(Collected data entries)
-- ==== Sys2Proof/Machine/Operands.lean ====
section
/-! DEFINITION. The operand forms of the commands: immediates (30_encoding R85), residue words in registers and in PMEM
(41_montgomery R122), PMEM ranges (20_memory R63), transform lengths (30_encoding R84), and the checks every command
makes on them (60_exceptions R270, R271). -/

namespace Sys2Proof.Machine

/-! ### Immediates -/

/-- `zext_64(IMM16)` (30_encoding R85). -/
def immediate (imm16 : BitVec 16) : Word := imm16.setWidth 64

/-- The transform length `n = 2^LOGN` (30_encoding R84). -/
def transformLength (logn : LogLen) : Nat := 2 ^ logn.toNat

/-! ### Residue operands -/

/-- `Res(v)`: v is below MOD2 (41_montgomery R122). -/
def Engine.res (e : Engine) (v : Nat) : Bool := decide (v < e.m2.toNat)

/-- A register as an ordinary integer. -/
def State.ordinary (s : State) (r : Reg) : Nat := (s.x r).toNat

/-- A register as a residue operand: no value when the word is not a valid residue word, where the rules write
UNSPEC_W (41_montgomery R122). -/
def State.residue (s : State) (r : Reg) : Option Nat :=
  if s.eng.res (s.x r).toNat then some (s.x r).toNat else none

/-- A function of one residue operand; no value when the operand is not a valid residue word. -/
def State.unary (s : State) (f : Nat → Nat) (ra : Reg) : Option Nat := (s.residue ra).map f

/-- A function of two residue operands; no value when either is not a valid residue word. -/
def State.binary (s : State) (f : Nat → Nat → Nat) (ra rb : Reg) : Option Nat :=
  (s.residue ra).bind fun a => (s.residue rb).map (f a)

/-- A PMEM word as a residue element: no value when it is not a valid residue word or has never been written
(46_poly_elementwise R249 point 5, 45_ntt R222). -/
def State.residueAt (s : State) (a : Nat) : Option Nat :=
  match peek s.pmem a with
  | some w => if s.eng.res w.toNat then some w.toNat else none
  | none => none

/-- Whether every word of a buffer is a valid residue word (45_ntt R217). -/
def State.bufferValid (s : State) (base n : Nat) : Bool :=
  (List.range n).all fun j => (s.residueAt (base + j)).isSome

/-! ### PMEM ranges -/

/-- Whether the operand range [base, base + len) is inside PMEM; an empty operand always is (20_memory R63). -/
def State.inRange (s : State) (base len : Nat) : Bool := len == 0 || decide (base + len ≤ s.depth)

/-! ### The checks of 60_exceptions R271, in its order -/

/-- The command uses ENG: NOMOD unless MODV = 1. -/
def State.needEngine (s : State) : Except CmdFault Unit := check .nomod s.modv

/-- The command uses the twiddle tables: NOROOT unless ROOTV = 1. -/
def State.needRoot (s : State) : Except CmdFault Unit := check .noroot s.rootv

/-- The command has a LOGN field: BADLEN unless LOGN ≤ PLOG. -/
def State.needLength (s : State) (logn : LogLen) : Except CmdFault Unit :=
  check .badlen (decide (logn.toNat ≤ s.cfg.plog))

/-- The command has a PMEM operand: PRANGE unless its range is inside PMEM. -/
def State.needRange (s : State) (base len : Nat) : Except CmdFault Unit := check .prange (s.inRange base len)

/-- The checks a transform makes before its PMEM ranges: NOMOD, NOROOT, BADLEN (60_exceptions R271). -/
def State.needTransform (s : State) (logn : LogLen) : Except CmdFault Unit := do
  s.needEngine
  s.needRoot
  s.needLength logn

end Sys2Proof.Machine
end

▶ **ASSIGNED TASK**
Please find each line in the records above that holds the word "else", and copy it.

▶ **EXERCISE RESULT**
  if s.eng.res (s.x r).toNat then some (s.x r).toNat else none
  | some w => if s.eng.res w.toNat then some w.toNat else none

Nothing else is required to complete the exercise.